For Amanda, the appeal of a mental health app was wanting to have a mindfulness routine at home since she already had one at school. Smiling Mind was free, and like Mood Mission, allowed Amanda to work on her mental health without having to seek traditional therapy.

Amanda spent an evening researching the options for free mental health apps. She decided against dozens of other apps when she found they were initially free, but charged fees later on for access to several features. Amanda eventually chose Smiling Mind because she likes how in-depth its treatment is for a free mental health app.

How They Work

Bakker’s app, Mood Mission, is meant to help people deal with stress, low moods, and anxiety. The app measures someone’s well-being over time, keeping records to inform its treatment suggestions. This data includes things like how often people feel sad or anxious and what strategies help lift their moods.

Bakker says Mood Mission is an in-the-moment app. When people feel stressed, they tell the app by selecting the choice that matches their mood. The app then provides five different strategies the person could use to feel better.

These strategies come from a database of 200 options. If someone tells Mood Mission about feelings of anxiety, nervousness, or worry, the app describes how that feeling affects the body. If the person’s feelings are making it hard to accomplish something, Mood Mission suggests options to get started: write a blog post, visit a favorite website, prepare lunch, etc. The app also explains why certain activities should help with someone’s current mood. Mood Mission asks users to rate their feelings again after completing the activity so it can keep track of which strategies do and don’t work for a user.

Bakker says it works a bit like Netflix—the more you use it, the better suggestions you get.

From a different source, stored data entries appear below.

/-- A non-pass operation of the issuing group enters the engine order. -/
def State.enter (s : State) (h : Nat) (what : MxWhat) (counted : Bool := true) (wreg : Nat := 15) : State :=
  let (s, id) := s.fresh
  let g := s.g
  let s := s.named g h
  let o : MxOp := { id, c := g.ids.ref, grid := g.ids.grid, team := g.ids.team, core := g.ids.core, tile := h, cls := g.mclass
                    level := g.traps.level, what, counted, wreg }
  { s.modG (fun g => { g with cmds := { g.cmds with mx := if counted then g.cmds.mx + 1 else g.cmds.mx }
                              pend := if wreg = 15 then g.pend
                                      else g.pend ++ [{ id, kind := .witness, marks := [.w wreg], wreg, ready := false, level := g.traps.level }] }) with
    mxq := s.mxq ++ [o] }

/-- An instruction that counts in MX waits at issue at the limit (R249). -/
def mxRoom (s : State) (k : State → Eff) : Eff := if 31 ≤ s.g.cmds.mx then .stall s else k s

/-- An operation retires: the MX counter falls. -/
def State.mxRetire (s : State) (o : MxOp) : State :=
  let s := { s with mxq := s.mxq.filter (fun x => x.id != o.id) }
  if o.counted then s.modCtx o.c (fun g => { g with cmds := { g.cmds with mx := g.cmds.mx - 1 } }) else s

/-- The grid's completion witness covers a reply witness or a store mark (R392). -/
def State.gridCovers (s : State) (gid : Nat) (w : DWord) : State :=
  { s with grids := s.grids.map (fun x => if x.gid = gid then { x with wit := mergeWit s.now x.wit w } else x) }

/-- The reply of an operation: its register, its counter, its grid. -/
def State.mxReply (s : State) (o : MxOp) (w : DWord) : State :=
  ((s.mxRetire o).modCtx o.c (fun g => { g.wrW o.wreg w with pend := g.pend.filter (fun p => p.id != o.id) })).gridCovers o.grid w

/-- An operation ends with an engine fault, which is delivered in engine order (R277). -/
def State.mxFault (s : State) (o : MxOp) (cause va : Nat) : State :=
  { s with mxq := s.mxq.map (fun x => if x.id = o.id then { x with phase := 4, cause, va } else x) }

/-- Is an engine fault the next of its group in engine order: no earlier drain of the group may still fault? -/
def State.faultNext (s : State) (o : MxOp) : Bool :=
  !s.mxq.any (fun x => x.c == o.c && decide (x.id < o.id) && (match x.what with | .drain _ => !(x.phase == 1 || x.phase == 3) | _ => false))

/-- Is it an operation's turn: nothing earlier in the order still works on its tile (R256)? `with_` are operations of its own pass. -/
def State.turn (s : State) (o : MxOp) (with_ : List Nat := []) : Bool :=
  !s.mxq.any (fun x => decide (x.id < o.id) && x.on o.grid o.team o.tile && !x.past && !with_.contains x.id)

/-- Where a team's core scratchpad byte lies. -/
def State.padAt (s : State) (grid team off : Nat) : Nat :=
  match s.teams.find? (fun t => t.grid == grid && t.team == team) with
  | some t => Loc.core t.core (t.cbase + off)
  | none => Loc.core 0 off

/-- Perform the stores that an operation's group issued before it to a range it reads or writes (R271, R195); none when one is blocked. -/
def State.settleFor (s : State) (o : MxOp) (l n : Nat) : Option State :=
  if s.tiles.any (fun w => w.owner == some o.c && decide (w.id < o.id) && decide (w.ver < l + n ∧ l < w.ver + 8)) || s.storeLogged o.c o.id l n then none
  else
    (s.accs.filter (fun a => a.owner == some o.c && decide (a.seq < o.id) && a.overlaps l n)).foldl
      (fun r a => r.bind (fun s => State.perform (s.accs.length + 1) s a.id)) (some s)

/-- Is any unit of a range poisoned? -/
def State.rangeBad (s : State) (l n : Nat) : Bool := (List.range (ceilDiv (l % 8 + n) 8)).any (fun i => s.poison.get false (l / 8 + i))

/-- An engine reads a range of core scratchpad for an operation: its value and whether poison lies in it. -/
def State.engRead (s : State) (o : MxOp) (off n : Nat) : Option (State × Nat × Bool) :=
  let l := s.padAt o.grid o.team off
  (s.settleFor o l n).map (fun s => (s, s.mem.readN l n, s.rangeBad l n))

/-! ### MMA (R263 to R269) -/

/-- The rows an MMA updates, in lane order: the tile row, the index, the scale (R264, R266). -/
def mmaRows (f : FX) (g : Ctx) : List (Nat × MmaRow) :=
  ((lanes (g.exec f.h)).map (fun l =>
    (List.range 2).map (fun u =>
      let sc := (g.rdV f.sca.toNat l).toNat
      let scale := if f.fmta.ty.isMX then bitsAt sc (8 * (2 * (f.bsel.toNat % 2) + u)) 8 else if f.fmta.ty.isSX then bitsAt sc (16 * u) 16 else 0
      (l, ({ row := 16 * ((f.band.toNat + l / 8) % 4) + 2 * (l % 8) + u, idx := bitsAt (g.rdV f.idx.toNat l).toNat (16 * u) 16
             scale, first := 0, bad := false } : MmaRow))))).flatten

/-- The parameters of an MMA. -/
def mmaOf (f : FX) (g : Ctx) : Mma :=
  { z := f.chain.getLsbD 0, nf := f.chain.getLsbD 1
    a0 := (g.rdS f.abase.toNat).toNat, stride := (g.rdS (f.abase.toNat + 1)).toNat, b0 := (g.rdS f.bbase.toNat).toNat
    fa := f.fmta, fb := f.fmtb, steps := f.kst.toNat + 1
    bands := ((lanes (g.exec f.h)).map (fun l => (f.band.toNat + l / 8) % 4)).eraseDups
    bscale := if f.fmtb.scaled then (List.range 8).map (fun i => (g.rdS (f.scb.toNat + i)).toNat) else []
    bsel := f.bsel.getLsbD 1, rows := (mmaRows f g).map (·.2) }

/-- An SX scale word with E = 0xFF and a micro-exponent bit set (R266): A's lanes in order, then B's columns (DEDUCED, log 29). -/
def mxFormat (m : Mma) : Option Nat :=
  let words := (if m.fa.ty.isSX then m.rows.map (·.scale) else []) ++ (if m.fb.ty.isSX then (List.range 8).map (fun i => m.colScale (4 * i)) else [])
  words.find? (fun w => w / 256 == 255 && w % 256 != 0)

/-- The address checks of R267 for the lowest failing lane, lane 0 for B: alignment before bounds. -/
def mmaFault (s : State) (m : Mma) (rows : List (Nat × MmaRow)) : Option (Nat × DWord) :=
  let size := (s.limit s.g .c : Int)
  let bCode := if m.b0 % 16 ≠ 0 then some (0x13, laneEval 0 m.b0)
    else if size < m.b0 + m.steps * 32 * m.stepB then some (0x12, laneEval 0 m.b0) else none
  let aCode (l : Nat) (r : MmaRow) : Option (Nat × DWord) :=
    let a := m.a0 + r.idx * m.stride
    if m.a0 % 16 ≠ 0 ∨ m.stride % 16 ≠ 0 then some (0x13, laneEval l a)
    else if size < a + m.steps * m.stepA then some (0x12, laneEval l a) else none
  let codes := ((rows.filter (·.1 == 0)).map (fun (l, r) => aCode l r)) ++ [bCode] ++ ((rows.filter (·.1 != 0)).map (fun (l, r) => aCode l r))
  let lane0 := codes.take ((rows.filter (·.1 == 0)).length + 1)
  (lane0.findSome? (fun c => c.filter (·.1 == 0x13))).orElse fun _ => codes.findSome? id

/-- Two MMAs that may share passes (R269). -/
def sameB (a b : Mma) : Bool :=
  a.b0 == b.b0 && a.fa == b.fa && a.fb == b.fb && a.steps == b.steps && (!a.fb.scaled || (a.bscale == b.bscale && a.bsel == b.bsel)) &&
  !a.nf && !b.nf

/-- The MMAs of a candidate. -/
def State.members (s : State) (c : Cand) : List (MxOp × Mma) :=
  (s.mxq.filter (fun o => c.mmas.contains o.id)).filterMap (fun o => match o.what with | .mma m => some (o, m) | _ => none)

/-- An open candidate that an MMA of the issuing group may join (R269). -/
def joinable (s : State) (h : Nat) (m : Mma) : Option Cand :=
  s.cands.find? (fun c =>
    c.core == s.g.ids.core && !c.closed && decide (s.clock < c.opened + 4) && !c.since.contains h && m.bands.all (fun b => !c.bands.contains b) &&
    (s.members c).all (fun (o, m') => o.grid == s.g.ids.grid && o.team == s.g.ids.team && sameB m m'))

/-- An MMA enters the engine order and joins or opens a candidate pass. -/
def State.enterMma (s : State) (h : Nat) (m : Mma) : State :=
  let join := joinable s h m
  let id := s.nextId
  let s := (s.enter h (.mma m))
  match join with
  | some c => { s with cands := s.cands.map (fun x =>
      if x.id = c.id then { x with bands := x.bands ++ m.bands, mmas := x.mmas ++ [id] } else x) }
  | none =>
    let (s, cid) := s.fresh
    { s with cands := s.cands ++ [{ id := cid, core := s.g.ids.core, opened := s.clock, bands := m.bands, mmas := [id] }] }

/-- The gather of K-step 0, which completes before the MMA issues (R267). -/
def gatherFirst (s : State) (m : Mma) : Option (State × List MmaRow) :=
  m.rows.foldl (fun acc r => acc.bind (fun (s, rs) =>
    let l := s.place s.g .c (m.a0 + r.idx * m.stride)
    (s.settleRange s.g.ids.ref l m.stepA).map (fun s =>
      (s, rs ++ [{ r with first := s.mem.readN l m.stepA, bad := s.rangeBad l m.stepA }])))) (some (s, []))

/-- MMA (R263 to R269). The scale words are judged before the addresses (DESIGN CHOICE, log 102). -/
def execMma (f : FX) (s : State) : Res :=
  issue (.mma f) s fun s =>
    let m := mmaOf f s.g
    if s.g.exec f.h = 0 then .done s
    else match mxFormat m with
    | some w => .trap 0x21 (BitVec.ofNat 64 w)
    | none =>
      match mmaFault s m (mmaRows f s.g) with
      | some (c, v) => .trap c v
      | none => mxRoom s fun s =>
        match gatherFirst s m with
        | none => .stall s
        | some (s, rows) => .done (s.enterMma f.tile.toNat { m with rows })

/-- A candidate pass closes: all bands are taken, or its fourth clock has ended (R269); arg.id names it. -/
def execCandidatePassClose (s : State) : Res :=
  event s (s.cands.any (fun c => c.id == s.arg.id && !c.closed && (c.bands.length == 4 || decide (c.opened + 4 ≤ s.clock)))) fun s =>
    { s with cands := s.cands.map (fun c => if c.id = s.arg.id then { c with closed := true } else c) }

/-- The class and the place in engine order of a candidate's pass (R256). -/
def State.candKey (s : State) (c : Cand) : Nat × Nat :=
  ((s.members c).foldl (fun a (o, _) => max a o.cls) 0, (s.members c).foldl (fun a (o, _) => min a o.id) s.nextId)

/-- May a candidate's next pass start? -/
def State.candReady (s : State) (c : Cand) : Bool := c.closed && (s.members c).all (fun (o, _) => s.turn o c.mmas)

/-- The candidate whose pass a core starts next (R256). -/
def State.nextPass (s : State) (k : Nat) : Option Cand :=
  (s.cands.filter (fun c => c.core == k && s.candReady c)).foldl (fun best c =>
    match best with
    | none => some c
    | some b =>
      let x := s.candKey c
      let y := s.candKey b
      if y.1 < x.1 ∨ (x.1 = y.1 ∧ x.2 < y.2) then some c else some b) none

/-- The A rows of a member for a K-step. -/
def gatherRows (s : State) (o : MxOp) (m : Mma) (step : Nat) : Option (State × List (Nat × Nat × Nat × Bool)) :=
  m.rows.foldl (fun acc r => acc.bind (fun (s, rs) =>
    if step = 0 then some (s, rs ++ [(o.id, r.row, r.first, r.bad)])
    else (s.engRead o (m.a0 + r.idx * m.stride + step * m.stepA) m.stepA).map (fun (s, x, bad) => (s, rs ++ [(o.id, r.row, x, bad)]))))
    (some (s, []))

/-- At a pass boundary core arg.id starts the waiting pass of highest class, earliest in engine order (R256). -/
def execPassStart (s : State) : Res :=
  let k := s.arg.id
  if s.passes.any (·.core == k) then .next s
  else match s.nextPass k with
    | none => .next s
    | some c =>
      match (s.members c).foldl (fun acc (o, m) => acc.bind (fun (s, rs) => (gatherRows s o m c.step).map (fun (s, r) => (s, rs ++ r))))
          (some (s, ([] : List (Nat × Nat × Nat × Bool)))) with
      | none => .next s
      | some (s, rows) => .next { s with passes := s.passes ++ [{ core := k, cand := c.id, rows }] }

/-- Values leave a checksum: an exact sum, rounded once (R278). -/
def lessThese (e : DWord) (vs : List FV) : DWord := BitVec.ofNat 64 (rn64 (exSum (rd64 e.toNat :: vs.map FV.neg)))

/-- .Z of step 0: the rows' old C values leave the row checksums, then C becomes +0 (R268, R278). -/
def Tile.resetRows (t : Tile) (rows : List Nat) : Tile :=
  let inRows (k : Nat) : Bool := rows.contains (k / 32)
  { t with
    pr := rows.foldl (fun p r => SMap.set 0 p r (lessThese (p.get 0 r) (t.rowC r))) t.pr
    mr := rows.foldl (fun p r => SMap.set 0 p r (lessThese (p.get 0 r) ((t.rowC r).map FV.abs))) t.mr
    c := t.c.keep (fun k => !inRows k), pois := if t.aff then t.pois else t.pois.keep (fun k => !inRows k) }

/-- What the column checksums owe for rows that .Z resets. -/
def Tile.resetOwed (t : Tile) (id : Nat) (rows : List Nat) : Owed :=
  let col (c : Nat) : List FV := rows.map (fun r => rd64 (t.cAt r c))
  { id, reset := true, p := (List.range 32).map (fun c => rows.map (fun r => BitVec.ofNat 64 (t.cAt r c)))
    m := (List.range 32).map (fun c => (col c).map (fun v => BitVec.ofNat 64 (rn64 v.abs))) }

/-- The column checksums take what they are owed. -/
def Tile.settleCols (t : Tile) (o : Owed) : Tile :=
  let put (e : DWord) (xs : List DWord) : DWord :=
    if o.reset then lessThese e (xs.map (fun x => rd64 x.toNat))
    else xs.foldl (fun e x => if (rd64 x.toNat).isNan then nan64 else BitVec.ofNat 64 (add64 e.toNat x.toNat)) e
  { t with pc := SMap.ofFn 0 32 (fun c => put (t.pc.get 0 c) (o.p.getD c [])), mc := SMap.ofFn 0 32 (fun c => put (t.mc.get 0 c) (o.m.getD c [])) }

/-- The exact sum of products. -/
def exDot (xs ys : List FV) : FV := exSum ((xs.zip ys).map (fun (x, y) => exMul x y))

After her daughter was born, Amanda struggled with anxiety and was eventually diagnosed with general anxiety disorder. Her mindfulness routine helps with her anxiety. When she records her feelings on Smiling Mind, the app guides her through a meditation activity to lift her mood.

Bakker says, unlike Mood Mission and Smiling Mind, other mental health apps sometimes claim to replace a therapist or even cure mental illness.

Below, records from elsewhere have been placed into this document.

/-- QCTL DESTROY of queue arg.id (R399). -/
def execQctlDestroy (s : State) : Res := qctlEvent s 2 fun s => ((s.unslot s.arg.id).qput s.arg.id 0x20 1 0).watchQ s.arg.id false

/-- QCTL RESUME of queue arg.id (R399). -/
def execQctlResume (s : State) : Res := qctlEvent s 3 fun s => if s.qState s.arg.id = 4 then s.pend s.arg.id else s

/-! ### The BARs (R438 to R440) -/

/-- A host write arg.units of the BAR0 register at offset arg.x (R438, R440); with arg.ok false the host reads it. -/
def execBar0RegisterWrite (s : State) : Res :=
  if s.arg.ok then .next (s.bar0Write false s.arg.x s.arg.units.toNat)
  else .next { s with out := s.out ++ [{ kind := 7, bytes := toBytes 8 (s.bar0Read s.arg.x) }] }

/-- A host read of arg.id bytes at offset arg.x of BAR4 (R439): what it returns leaves the device. -/
def execBar4Read (s : State) : Res :=
  event s (decide (s.arg.x + s.arg.id ≤ s.hub.window)) fun s =>
    let a := s.hub.bar4base + s.arg.x
    let inRange (i : Nat) : Bool := s.hub.ready && decide (a + i < Config.reservedBase)
    let bad := (List.range s.arg.id).any (fun i => inRange i && s.poisoned (a + i))
    let bs := if bad then [] else (List.range s.arg.id).map (fun i => if inRange i then s.mem.get 0 (a + i) else 0xFF)
    { s with out := s.out ++ [{ kind := 6, bytes := bs }] }

/-- A host write of arg.bytes at offset arg.x of BAR4 (R439). -/
def execBar4Write (s : State) : Res :=
  event s (s.hub.ready && decide (s.arg.x + s.arg.bytes.length ≤ s.hub.window)) fun s =>
    let a := s.hub.bar4base + s.arg.x
    s.pokeAll {} a (s.arg.bytes.take (Config.reservedBase - a))

/-- The host writes arg.x to PWRCAP (R444). -/
def execPwrcapWrite (s : State) : Res := event s s.hub.ready (fun s => s.setCap s.arg.x)

/-! ### Messages of the management block (R366) -/

/-- A PLDM event leaves (R446). -/
def State.pldm (s : State) (sort : Nat) (bs : List Byte) : State := { s with out := s.out ++ [{ kind := 0, port := sort, bytes := bs }] }

/-- Start-up stops after the step last completed (R440, R441). -/
def State.failed (s : State) (code : Nat) : State :=
  ({ s with hub := { s.hub with fail := true, ready := false, failcode := code } } : State).pldm 1 [BitVec.ofNat 8 code]

/-- The Prefects' boot has failed in the clusters of a mask (R366, R440). -/
def State.bootFailed (s : State) (mask : List Byte) : State :=
  ({ s with hub := { s.hub with bootAt := none } } : State).failed 4 |>.pldm 4 mask

/-- The oldest message at the management block is a REPORT: Prefect 0's is acted on (R366). Its status 0 completes step 6 and then, in a step of its own,
step 7; after a failure READY stays clear until the next reset (R441). -/
def execReport (s : State) : Res :=
  match s.hub.inbound with
  | [] => .next s
  | (src, m) :: rest =>
    event s (field m 0 2 == 0x0200) fun s =>
      let s : State := { s with hub := { s.hub with inbound := rest } }
      if src ≠ 0 then s
      else if field m 0x10 4 = 0 then
        if s.hub.fail then s
        else if s.hub.step < 6 then { s with hub := { s.hub with step := 6, inbound := (src, m) :: rest } }
        else { s with hub := { s.hub with ready := true, step := 7, bootAt := none } }
      else if field m 0x10 4 = 1 then s.bootFailed ((m.drop 0x18).take 10)
      else s

/-- The oldest message at the management block is not a REPORT: a NOTE is forwarded, another type ignored (R366). -/
def execNote (s : State) : Res :=
  match s.hub.inbound with
  | [] => .next s
  | (_, m) :: rest =>
    event s (field m 0 2 != 0x0200) fun s =>
      let s : State := { s with hub := { s.hub with inbound := rest } }
      if field m 0 2 = 0x0201 then s.pldm 3 ((m.drop 0x10).take 4 ++ (m.drop 0x18).take 8) else s

/-- A message of the management block goes to every Prefect (R366). -/
def State.tellAll (s : State) (typ : Nat) (payload : List Byte) : State :=
  (List.range Config.nClusters).foldl (fun s p => s.sendWire 254 p true (transit 254 p) (message typ 0xFE 0 0 0 payload)) s

/-- A requested warm reset is announced: it begins 1,250,000 ticks later (R366). -/
def execResetpend (s : State) : Res :=
  event s s.hub.resetAsked fun s =>
    ({ s with hub := { s.hub with resetAsked := false, resetAt := some (s.clock + 1250000) } } : State).tellAll 0x0300 (toBytes 8 1250000)

/-- A new power cap is announced (R366). -/
def execCapset (s : State) : Res :=
  match s.hub.announce with
  | none => .next s
  | some w => .next (({ s with hub := { s.hub with announce := none } } : State).tellAll 0x0301 (toBytes 4 w))

/-! ### Start-up (R386, R422, R437, R441, R442) -/

/-- The firmware image in use of a stage. -/
def State.firmware (s : State) (m : Nat) : List Byte := (s.nvm.images.get none m).getD (Config.madeWith m)

/-- Step 2 (R422): the firmware of each stage that starts is verified and measured, a staged image in place of the one in use; one that fails
leaves the previous one in use (R446). Security and management firmware go on over a warm reset, and what is staged for them waits. -/
def State.bootRom (s : State) (warm stagedOk : Bool) : State :=
  (if warm then [2] else [0, 1, 2]).foldl (fun s m =>
    let s := match s.nvm.staged.get none m with
      | none => s
      | some b =>
        let t : State := { s with nvm := { s.nvm with staged := SMap.set none s.nvm.staged m none } }
        if stagedOk then { t with nvm := { t.nvm with images := SMap.set none t.nvm.images m (some b) } } else t.pldm 5 [BitVec.ofNat 8 m]
    s.extend m (Crypto.sha256 (s.firmware m))) s

/-- The number of an HBM row, as Config.hbmRow gives it. -/
def Repair.rowNo (e : Repair) : Nat := e.unit + 16 * e.place + 2 ^ 36 * e.row

/-- Step 5 (R437): pending repairs are applied; entries that arg.nums names find no spare row in their bank, and the frames they touch are retired; those of
core and cluster sites change the fuse-map override. -/
def State.repair (s : State) : State :=
  let dead (i : Nat) (e : Repair) : Bool := e.kind == 1 && e.state == 0 && s.arg.nums.contains i
  let es := s.nvm.repairs.zipIdx
  let done := es.map (fun (e, i) => if e.state ≠ 0 then e else { e with state := if dead i e then 2 else 1 })
  let frames := (es.filter (fun e => dead e.2 e.1)).map (fun e =>
    (Config.rowFrames e.1.rowNo).map (fun f => ({ kind := 5, state := 1, unit := e.1.unit, place := 0, row := f.val } : Repair)))
  let sites := (s.nvm.repairs.filter (fun e => e.state == 0 && (e.kind == 3 || e.kind == 4))).map (fun e => (e.kind, e.unit, e.place))
  let all := done ++ frames.flatten
  { s with nvm := { s.nvm with repairs := all.take 4096, retired := s.nvm.retired ++ (all.drop 4096).map (·.row), sites := s.nvm.sites ++ sites } }

/-- A repair entry as it lies in the list (R436). -/
def Repair.code (e : Repair) : List Byte := layout 16 [(0, 1, e.kind), (1, 1, e.state), (2, 2, e.unit), (4, 4, e.place), (8, 8, e.row)]

/-- The stored training results, as their CRC covers them. -/
def Nvm.results (n : Nvm) : List Byte := (n.training.map (fun x => toBytes 8 x.toNat)).flatten

/-- Do the stored results serve: are they there, with a CRC that fits? -/
def Nvm.serves (n : Nvm) : Bool := !n.training.isEmpty && Crypto.crc32c n.results == n.crc

/-- Step 3 (R442): full training stores new results for every lane; a restore keeps them, but for the channels that fail their check, which are trained
again. Results are free values. -/
def State.train (s : State) (restored : Bool) (failing : List Nat) : State :=
  let lane (i : Nat) : DWord := s.free (8000 + i)
  let training := if restored then s.nvm.training.mapIdx (fun i x => if failing.contains (i / 64) then lane i else x) else (List.range (512 * 64)).map lane
  { s with nvm := { s.nvm with training, crc := Crypto.crc32c ({ s.nvm with training } : Nvm).results } }

/-- The start-up steps from 2 on (R441): STEP is set as each completes, and a failure stops them. `restored`: stored training results serve, and only the
channels that fail their check are trained. A site without a spare is named: the first that waits for one (DESIGN CHOICE, log 84). -/
def State.startUp (s : State) (warm stagedOk restored : Bool) (o : StartUp) : State :=
  let at_ (k : Nat) (s : State) : State := { s with hub := { s.hub with step := k } }
  let s := at_ 1 { s with hub := { s.hub with warm } }
  if !o.sigOk then s.failed 1
  else
    let s := at_ 2 (s.bootRom warm stagedOk)
    let failing := (s.arg.nums.filter (4608 ≤ ·)).map (· - 4608)
    if !o.trainOk ∧ (!restored ∨ failing ≠ []) then s.failed 2
    else
      let s := at_ 3 (s.train restored failing)
      if !o.linksOk then s.failed 5
      else
        let s := at_ 4 s
        match if o.sparesOk then none else s.nvm.repairs.find? (fun e => e.state == 0 && (e.kind == 3 || e.kind == 4)) with
        | some e => (s.failed 3).pldm 6 e.code
        | none =>
          let s := s.repair
          at_ 5 (s.extend 4 (Crypto.sha256 (s.nvm.results ++ (s.nvm.repairs.map Repair.code).flatten)))

/-- What lies outside the device stays as it is over a reset, and so do NVM, time and the model's own marks. -/
def State.afterReset (s : State) : State :=
  { State.reset with
    clock := s.clock, mem := s.mem.keep (fun a => decide (2 ^ 50 ≤ a ∧ a < 2 ^ 60)), poison := s.poison.keep (fun u => decide (2 ^ 47 ≤ u ∧ u < 2 ^ 57))
    nvm := s.nvm, out := s.out, nextId := s.nextId, freeCtr := s.freeCtr, arg := s.arg, sched := s.sched }

/-- Auxiliary-power reset (R441): arg.start is what the steps find, arg.ok says that a staged image verifies. -/
def execAuxPowerReset (s : State) : Res := .next (s.afterReset.startUp false s.arg.ok false s.arg.start)

/-- Warm reset (R441): from PCIe, or, with arg.id 1, the one requested on the side-band once it has been announced and is due (R366). MEAS0, MEAS1, the error counters and NVM stay;
the security core, which runs on auxiliary power, goes on. Training is full when no stored results serve; channel c fails its check when
arg.nums has 4608 + c (R442). With arg.id 2 a PCIe fundamental reset begins, and the main side stays in reset until the warm reset that ends it. -/
def execWarmReset (s : State) : Res :=
  event s (s.arg.id != 1 || (s.hub.resetAt.map (fun t => decide (t ≤ s.clock))).getD false) fun s =>
    let restored := s.nvm.serves
    let core := s.ctx? .secure
    let t : State := { s.afterReset with
      errUE := s.errUE, errCE := s.errCE, meas := s.meas.take 2 ++ State.reset.meas.drop 2, spdmSide := s.spdmSide, spdmPcie := s.spdmPcie }
    let t : State := match core with
      | some c => t.modCtx .secure (fun _ => c)
      | none => t
    if s.arg.id = 2 then { t with hub := { t.hub with warm := true, inReset := true } } else t.startUp true s.arg.ok restored s.arg.start

/-- The security core has verified the device kernel image arg.bytes, writes it to HBM at the first of arg.nums, gives ASN 0 its first root (the
second), sets SECRING to arg.units and starts Prefect 0 at arg.x (R386, R421, R422). -/
def execPrefect0Start (s : State) : Res :=
  match s.ctx? (.prefect 0) with
  | none => .next s
  | some g =>
    event s (g.sched.held && s.hub.step == 5 && !s.hub.fail) fun s =>
      if !s.arg.ok then s.failed 1
      else
        let s := (s.extend 3 (Crypto.sha256 s.arg.bytes)).pokeAll {} (s.arg.nums.getD 0 0) (s.arg.bytes.take (Config.reservedBase - s.arg.nums.getD 0 0))
        let s : State := { s with hub := { s.hub with secring := s.arg.units, bootAt := some s.clock }
                                  roots := SMap.set 0 s.roots 0 (BitVec.ofNat 64 (s.arg.nums.getD 1 0)) }
        s.modCtx (.prefect 0) (fun g =>
          { g with sched := { g.sched with held := false }, flow := { g.flow with pc := s.arg.x % 2 ^ 56, line := none }, ids := { g.ids with world := 0, asn := 0 } })

/-- The clusters that fail the boot (R386): those whose READY has a nonzero status or whose Prefect has escalated and, after one second, those without
one. -/
def State.bootFailures (s : State) (late : Bool) : List Nat :=
  (List.range Config.nClusters).filter (fun c =>
    ((s.ctx? (.prefect c)).map (·.sched.escalated)).getD false ||
    match s.kernel.ready.find? (·.1 == c) with
    | some (_, x) => x != 0
    | none => late && c != 0)

/-- The READY messages are not all in within one second, or one of them says no, or a Prefect has escalated: Prefect 0 sends a failing REPORT with the
mask of those clusters; when it is Prefect 0 that has halted, the management block, which the halt is reported to, acts as on that REPORT (R386;
DEDUCED, log 71). -/
def execBootTimeout (s : State) : Res :=
  match s.hub.bootAt with
  | none => .next s
  | some t =>
    let bad := s.bootFailures (decide (t + oneSecond ≤ s.clock))
    let mask := toBytes 10 ((bad.map (2 ^ ·)).sum)
    event s (!s.hub.ready && bad != [] && (bad.contains 0 || s.mailRoom 254 false)) fun s =>
      if bad.contains 0 then s.bootFailed mask
      else ({ s with hub := { s.hub with bootAt := none } } : State).sendWire 0 254 false (transit 0 254)
        (message 0x0200 0 0 0 (s.kernelWit 0).toNat (toBytes 8 1 ++ mask))

/-- Prefect 0 writes arg.x to IOCFG with GO set: bring-up starts (R367). -/
def execIocfgGo (s : State) : Res := .next (s.iocfgWrite (s.arg.x ||| 2 ^ 31))

/-- Port p is done with bring-up: it works, an Ethernet port with empty rings, or its bit is set among the failed ones (R367). -/
def State.portDone (s : State) (p : Nat) (ok : Bool) : State :=
  let h := s.hub
  let todo := h.todo.filter (· != p)
  { s with iocmds := if ok ∧ 8 ≤ p then s.iocmds.filter (fun c => c.cls == 0 || c.port != p - 8) else s.iocmds
           hub := { h with
      todo, go := !todo.isEmpty, up := if ok then h.up ++ [p] else h.up
      nfail := if !ok ∧ p < 8 then h.nfail ||| 2 ^ p else h.nfail, efail := if !ok ∧ 8 ≤ p then h.efail ||| 2 ^ (p - 8) else h.efail } }

/-- What the hub does to a drive at bring-up, in order (R367): 0 reset its controller, 1 create its admin queue, then admin commands by their NVMe opcode (PRESUMED,
log 98): 6 Identify Controller, 6 with a namespace, and 5 and 1, which create the queues of pair i with its depth. -/
def nvmeBringUp (namespaces : List Nat) (pairs depth : Nat) : List (List Byte) :=
  [[0], [1], 6 :: toBytes 4 0] ++ namespaces.map (fun n => 6 :: toBytes 4 n) ++
    ((List.range pairs).map (fun i => [5 :: (toBytes 2 (i + 1) ++ toBytes 2 depth), 1 :: (toBytes 2 (i + 1) ++ toBytes 2 depth)])).flatten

Smiling Mind and Mood Mission make it clear that users shouldn’t consider app use as a cure for mental illness or a replacement for a regular therapy.

That’s why Mood Mission publishes the research they use to maintain the app, Bakker says. Bakker and Rickard want users to understand how the app works. They also let people know about strategies that aren’t working so well, aiming to improve in the app’s next update.

An App is Not a Person

Upon first opening the Mood Mission app, users see a screen that says, “Mood Mission is not a replacement for professional help.” And Bakker says no mental health app is.

Bakker believes the best treatment for people with mental health issues is in-person therapy. Apps are designed for a broader audience than just people with mental illnesses, so this form of treatment probably wouldn’t be specific enough to help most people with disorders like depression and anxiety.

While Amanda loves that Smiling Mind is in-the-moment, the mood-lifting strategies don’t fully relieve her anxiety. She says it can’t replace the face-to-face interaction of visiting a therapist, which she does twice a month. But she usually keeps quiet about her treatment—she wants to avoid the negative stigmas sometimes associated with needing therapy.

Those stigmas cause some other people who need therapy to neglect seeking help altogether. Nearly two in three people who have been diagnosed with a mental health disorder don’t seek treatment, according to the World Health Organization. Bakker believes that if mental health apps can reach those who aren’t getting help, their goal is accomplished.

For Amanda, it’s just another way to stay mindful of her mental and emotional health.